2012/7/22 トワイライト・ゲームス
五輪前最終戦のディーンは78m72
現状と今後の過ごし方は?
競技後のコメントを整理して紹介
●トワイライト・ゲームスを振り返って
77m28
76m58
78m72
77m12(全4回試技)
競技終了後のインタビューでディーン元気(早大3年)は、開口一番(と強調することもないのだが)次のように話した。
「ロンドンは肌寒くて今日に近いコンディションになると聞いていますので、(涼しかった今日は)良い環境でできたと思います。お客さんがたくさん入ったなかで、最後の技術チェックができました。良い練習になったと思います。まだ30〜40%の状態です。

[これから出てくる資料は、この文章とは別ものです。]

-- ==== Sys2Proof/Decode.lean ====
section
/-! DEFINITION. The decoder of Caerian units (R72..R83, R87) and, after it, the encoder of a
well-formed unit, written from the same encoding tables. -/

namespace Sys2Proof

open Sys2Proof.Machine (bits bitOf b2n)

/-- A source field code (R15). -/
def srcOf (c : Nat) : Src :=
  if c < 120 then .w (BitVec.ofNat 7 c)
  else if c < 124 then .b (BitVec.ofNat 2 (c - 120))
  else if c = 124 then .zr
  else if c = 125 then .it
  else .ax (c == 127)

/-- A destination field code; b1..b4 and it are illegal there (R15). -/
def dstOf (c : Nat) : Option Dst :=
  if c < 120 then some (.w (BitVec.ofNat 7 c))
  else if c = 124 then some .zr
  else if c = 126 then some (.ax false)
  else if c = 127 then some (.ax true)
  else none

/-- A guard field: 0bnppp (R8). -/
def guardOf (n : Nat) : Guard := ⟨bitOf n 3, BitVec.ofNat 3 n⟩

/-- The guard of a format without a g field: p7 (R74). -/
def guardTrue : Guard := ⟨false, 7⟩

/-- A MODE payload (R41). -/
def modeOf (p : BitVec 24) : Mode :=
  let n := p.toNat
  ⟨BitVec.ofNat 3 (n / 2 ^ 21), bitOf n 20, bitOf n 19, bitOf n 18, bitOf n 17, bitOf n 16⟩

def ccOf (n : Nat) : Cc := match n with | 0 => .eq | 1 => .lt | 2 => .le | _ => .tst
def fccOf (n : Nat) : Fcc := match n with | 0 => .eq | 1 => .lt | 2 => .le | _ => .un

/-- The CVT minors (R50). -/
def cvtTable : List Cvt :=
  [.f32i32, .f32n32, .i32f32, .n32f32, .f32f16, .f16f32, .f32bf16, .bf16f32, .f32e4m3, .e4m3f32,
   .f32e5m2, .e5m2f32, .f32e2m1, .e2m1f32, .f32e2m1s, .f32i8, .f32n8, .i8f32, .n8f32, .f32i4, .f32n4,
   .i4f32, .n4f32, .f16x2f32, .bf16x2f32, .f32x2f16x2, .e2m1sf32]

def ldSzOf : Nat → Option LdSz
  | 0 => some .b8 | 1 => some .s8 | 2 => some .b16 | 3 => some .s16 | 4 => some .b32 | 5 => some .b64
  | _ => none

def stSzOf : Nat → Option StSz
  | 0 => some .b8 | 2 => some .b16 | 4 => some .b32 | 5 => some .b64
  | _ => none

def atomOpOf (n : Nat) : AtomOp :=
  match n with
  | 0 => .add | 1 => .and | 2 => .or | 3 => .xor | 4 => .min | 5 => .max | 6 => .exch | _ => .cas

def fenceKindOf : Nat → Option FenceKind
  | 0 => some .full | 1 => some .acq | 2 => some .rel | _ => none

def scopeOf : Nat → Option Scope
  | 0 => some .t | 1 => some .c | 2 => some .s | 3 => some .d | 4 => some .x | 5 => some .f | _ => none

def engClassOf : Nat → Option EngClass
  | 0 => some .cp | 1 => some .mx | 2 => some .ga | 3 => some .co | _ => none

def shflOf (n : Nat) : ShflKind := match n with | 0 => .idx | 1 => .up | 2 => .down | _ => .xor

def redOf : Nat → Option RedOp
  | 0 => some .add | 1 => some .min | 2 => some .max | 3 => some .and | 4 => some .or | 5 => some .xor
  | 6 => some .fadd | _ => none

def tstwSzOf : Nat → Option StSz
  | 0 => some .b8 | 1 => some .b16 | 2 => some .b32 | 3 => some .b64 | _ => none

/-- The prefixes of a unit: at most one payload of each kind (R80, R82). -/
structure Pfx where
  ext  : Option (BitVec 24) := none
  grd  : Option (BitVec 24) := none
  mode : Option (BitVec 24) := none
deriving DecidableEq, Repr

namespace Pfx

def g (p : Pfx) : Option Guard := p.grd.map fun x => guardOf (x.toNat % 16)
def m (p : Pfx) : Option Mode := p.mode.map modeOf
def i (p : Pfx) : Option (BitVec 20) := p.ext.map fun x => BitVec.ofNat 20 x.toNat
def k (p : Pfx) : Option (BitVec 21) := p.ext.map fun x => BitVec.ofNat 21 x.toNat
def e (p : Pfx) : Option Src := p.ext.map fun x => srcOf (x.toNat % 128)

end Pfx

/-- Majors of the three-register instructions with a MODE prefix (R76, R94, R127, R132). -/
def t3Op : Nat → Option (Option Mode → Dst → Src → Src → Guard → Bool → Instr)
  | 0x01 => some .iadd
  | 0x02 => some .isub
  | 0x03 => some .imul
  | 0x04 => some .imulw
  | 0x05 => some .and
  | 0x06 => some .or
  | 0x07 => some .xor
  | 0x08 => some .shl
  | 0x09 => some .shr
  | 0x0A => some .sar
  | 0x0B => some .imin
  | 0x0C => some .imax
  | 0x14 => some .fadd
  | 0x15 => some .fsub
  | 0x16 => some .fmul
  | 0x17 => some .ffma
  | 0x18 => some .ffms
  | 0x19 => some .fmin
  | 0x1A => some .fmax
  | 0x1C => some .hadd2
  | 0x1D => some .hmul2
  | 0x1E => some .hfma2
  | 0x1F => some .hmin2
  | 0x20 => some .hmax2
  | _ => none

/-- UNI minors (R77, R99). -/
def uniOp : Nat → Option (Option Mode → Dst → Src → Guard → Bool → Instr)
  | 0 => some .mov
  | 1 => some .not
  | 2 => some .neg
  | 3 => some .abs
  | 4 => some .popc
  | 5 => some .clz
  | 6 => some .ctz
  | 7 => some .brev
  | 8 => some .sxb
  | 9 => some .sxh
  | 10 => some .zxb
  | 11 => some .zxh
  | 12 => some .bswap
  | _ => none

/-- UNF minors (R77, R130). -/
def unfOp : Nat → Option (Option Mode → Dst → Src → Guard → Bool → Instr)
  | 0 => some .fneg
  | 1 => some .fabs
  | 2 => some .fsqrt
  | 3 => some .frcp
  | 4 => some .frsq
  | 5 => some .fex2
  | 6 => some .flg2
  | 7 => some .fsin
  | 8 => some .fcos
  | 9 => some .fflr
  | 10 => some .fceil
  | 11 => some .ftrnc
  | 12 => some .frint
  | 13 => some .fcls
  | 16 => some .hneg2
  | 17 => some .habs2
  | 18 => some .hsqrt2
  | 19 => some .hrcp2
  | _ => none

/-- The PRED group (R77, R78, R100), Q format. -/
def decodePred (w : Nat) : Option Instr :=
  let pd := BitVec.ofNat 3 (bits w 25 23)
  let pa := BitVec.ofNat 3 (bits w 18 16)
  let pb := BitVec.ofNat 3 (bits w 14 12)
  let na := bitOf w 15
  let nb := bitOf w 11
  let g := guardOf (bits w 4 1)
  let c := bitOf w 0
  if bits w 10 5 ≠ 0 then none else
  match bits w 22 19 with
  | 0 => some (.pand pd pa na pb nb g c)
  | 1 => some (.por pd pa na pb nb g c)
  | 2 => some (.pxor pd pa na pb nb g c)
  | 3 => if bits w 14 11 = 0 then some (.movp pd pa na g c) else none
  | 4 => if bits w 14 11 = 0 ∧ bits w 18 16 = 0 then some (.setp pd na g c) else none
  | 5 => if bits w 25 23 = 0 ∧ bits w 11 11 = 0 then (dstOf (bits w 18 12)).map (.p2w · g c) else none
  | 6 => if bits w 25 23 = 0 ∧ bits w 11 11 = 0 then some (.w2p (srcOf (bits w 18 12)) g c) else none
  | _ => none

/-- The HOB group (R77, R158), G format. -/
def decodeHob (w : Nat) : Option Instr :=
  let d := bits w 25 19
  let a := srcOf (bits w 18 12)
  let g := guardOf (bits w 4 1)
  let c := bitOf w 0
  match bits w 11 5 with
  | 0 => some (.hinit (srcOf d) a g c)
  | 1 => (dstOf d).map (.hann · a g c)
  | 2 => (dstOf d).map (.happ · a g c)
  | 3 => (dstOf d).map (.hrun · a g c)
  | 4 => (dstOf d).map (.hres · a g c)
  | 5 => (dstOf d).map (.hpeek · a g c)
  | 6 => some (.hpois (srcOf d) a g c)
  | 7 => if d = 0 then some (.hclr a g c) else none
  | _ => none

/-- The SYS group (R77, R109), G format. -/
def decodeSys (w : Nat) : Option Instr :=
  let d := bits w 25 19
  let a := bits w 18 12
  let g := guardOf (bits w 4 1)
  let c := bitOf w 0
  match bits w 11 5 with
  | 0 => if d = 0 ∧ a = 0 then some (.nop g c) else none
  | 1 => (fenceKindOf d).bind fun k => (scopeOf a).map fun s => .fence k s g c
  | 2 => (engClassOf d).map fun k => .waitc k (BitVec.ofNat 7 a) g c
  | 3 => match d with
    | 0 => some (.awaitG (srcOf a) g c)
    | 1 => some (.awaitSt (srcOf a) g c)
    | 2 => some (.awaitPr (srcOf a) g c)
    | _ => none
  | 4 => if d = 0 ∧ c = false then some (.trap (BitVec.ofNat 7 a) g) else none
  | 5 => if d = 0 ∧ a = 0 ∧ c = false then some (.eret g) else none
  | 6 => (dstOf d).map (.gets · (BitVec.ofNat 7 a) g c)
  | 7 => some (.sets (BitVec.ofNat 7 d) (srcOf a) g c)
  | 8 => match d with
    | 0 => if a < 32 then some (.win (BitVec.ofNat 5 a) g c) else none
    | 1 => some (.winReg (srcOf a) g c)
    | _ => none
  | 9 => (dstOf d).map (.wgrow · (srcOf a) g c)
  | 10 => (dstOf d).map (.tagrd · (BitVec.ofNat 7 a) g c)
  | 11 => if d = 0 ∧ c = false then some (.bkpt (BitVec.ofNat 7 a) g) else none
  | 12 => if a < 64 then (dstOf d).map (.cntrd · (BitVec.ofNat 6 a) g c) else none
  | 13 => if a = 0 then (dstOf d).map (.time · g c) else none
  | _ => none

/-- The ARR group (R77, R151), G format. -/
def decodeArr (w : Nat) : Option Instr :=
  let d := bits w 25 19
  let a := bits w 18 12
  let g := guardOf (bits w 4 1)
  let c := bitOf w 0
  match bits w 11 5 with
  | 0 =>
      if a < 8 then (dstOf d).map (.movx · (bitOf a 2) (BitVec.ofNat 2 a) g c)
      else if 64 ≤ a ∧ a < 68 then (dstOf d).map (.movxIndex · (BitVec.ofNat 2 a) g c)
      else none
  | 1 => if d < 8 then some (.stx (bitOf d 2) (BitVec.ofNat 2 d) (srcOf a) g c) else none
  | 2 => if d < 4 then some (.ixset (BitVec.ofNat 2 d) (srcOf a) g c) else none
  | 3 => if d < 4 then some (.ixadd (BitVec.ofNat 2 d) (srcOf a) g c) else none
  | 4 => if d < 2 then some (.abset (bitOf d 0) (srcOf a) g c) else none
  | _ => none

/-- The MXG group (R77, R174..R181), E format. -/
def decodeMxg (p : Pfx) (w : Nat) : Option Instr :=
  let x := bits w 20 14
  let y := bits w 13 7
  let hn := bits w 6 2
  let h := BitVec.ofNat 5 hn
  let f := bits w 1 0
  let yh := BitVec.ofNat 5 y
  let x7 := BitVec.ofNat 7 x
  match bits w 25 21 with
  | 0 => if y = 0 ∧ f < 2 then some (.hld p.g (srcOf x) h (bitOf f 0)) else none
  | 1 => if x = 0 ∧ y = 0 ∧ f = 0 then some (.hev p.g h) else none
  | 2 => if x = 0 ∧ y = 0 ∧ f = 0 then some (.hst p.g h) else none
  | 3 => if f = 0 then some (.hset p.g x7 (srcOf y) h) else none
  | 4 => if f = 0 then (dstOf y).map (.hget p.g x7 · h) else none
  | 5 => if x = 0 ∧ y = 0 ∧ f = 0 then some (.wld p.g h) else none
  | 6 => if x = 0 ∧ y = 0 ∧ hn = 0 ∧ f = 0 then some (.wsw p.g) else none
  | 7 =>
      if 32 ≤ y then none
      else if f = 0 ∧ x = 0 then some (.mma p.g p.m yh h)
      else if f = 1 then some (.mmaReg p.g p.m x7 yh h) else none
  | 8 =>
      if 32 ≤ y then none
      else if f = 0 ∧ x = 0 then some (.mmaz p.g p.m yh h)
      else if f = 1 then some (.mmazReg p.g p.m x7 yh h) else none
  | 9 => if x = 0 ∧ y = 0 ∧ f = 0 then some (.accz p.g h) else none
  | 10 =>
      if 32 ≤ y then none
      else if f = 0 ∧ x = 0 then some (.accst p.g p.m yh h)
      else if f = 1 then some (.accstReg p.g p.m x7 yh h) else none
  | 11 =>
      if 32 ≤ y then none
      else if f = 0 ∧ x = 0 then some (.accld p.g yh h)
      else if f = 1 then some (.accldReg p.g x7 yh h) else none
  | 12 => if x = 0 ∧ y < 32 ∧ f = 0 then some (.qnt p.g p.m yh h) else none
  | 13 => if y = 0 ∧ hn = 0 ∧ f = 0 then (dstOf x).map (.mxstat p.g ·) else none
  | 14 => if hn = 0 ∧ f = 0 then some (.topen p.g (srcOf x) (srcOf y)) else none
  | 15 => if x = 0 ∧ y = 0 ∧ hn = 0 ∧ f = 0 then some (.tclose p.g) else none
  | _ => none

/-- The CPG group (R77, R184..R189), E format. -/
def decodeCpg (p : Pfx) (w : Nat) : Option Instr :=
  let x := bits w 20 14
  let y := bits w 13 7
  let f := bits w 1 0
  if bits w 6 2 ≠ 0 then none else
  match bits w 25 21 with
  | 0 => if y = 0 ∧ f = 0 then some (.cpy p.g (srcOf x)) else none
  | 1 => if f = 0 then some (.cpyg p.g (srcOf x) (srcOf y)) else none
  | 2 => if f = 0 then some (.garm p.g (srcOf x) (srcOf y)) else none
  | 3 => if f = 0 then some (.gadd p.g (srcOf x) (srcOf y)) else none
  | 4 => if f = 0 then (dstOf x).map (.gtst p.g · (srcOf y)) else none
  | 5 => match f with
    | 0 => some (.prclr p.g (srcOf x) (srcOf y))
    | 1 => some (.prclrOwn p.g (srcOf x) (srcOf y))
    | 2 => some (.prclrRel p.g (srcOf x) (srcOf y))
    | _ => none
  | _ => none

*********で予想外に下半身の疲れがありましたね。下が動いてくれなくて記録が伸びませんでした。でも、ゆっくりした動きの練習投てきでは悪くなかったと思うので、(24日から村上幸史と一緒に行う)合宿で仕上げていきたいと思います」
カコミのペン取材時にこの日の動きについてもう少し詳しく説明した。
「今日は下の方まで重くて、練習から走れていることは走れていますし、体重も89kg前後で維持できています。全助走では(今季から特に)しっかりピッチを上げていますが、今日は上半身まで力を入れないと速く刻めませんでした。ダメなときの典型です。ただ、疲労があるなかであそこまで投げられたのは良かったと思います。練習投てきでは脚をそれほど上げないゆっくりした動きですが、しっかりとできました。タイミングは悪くありません」
今大会の行われた織田フィールドは芝生が80m。ディーンが80m以上を投げると芝生をオーバーしてしまう可能性があり、ラインが芝生の手前8mに引かれた。通常は芝生のすぐ手前なので、選手には違和感があると思われた。
「そうでもないですね。ロンドン五輪の会場は芝生まで距離があるみたいなので、良い技術チェックになったと思います。(今日おもにチェックしたのは)ラストクロスからのところです。体の開きだったり。全助走では上手くできず、結局修正しきれずに終わってしまいました。でも練習投てきではよかったです」
●置かれた立場の変化について
昨年の世界陸上には出られず悔しい思いをした。ましてや、高校を卒業して3年目でのオリンピック出場である。そういった自分のポジションの変化をどう受け止めているのだろうか。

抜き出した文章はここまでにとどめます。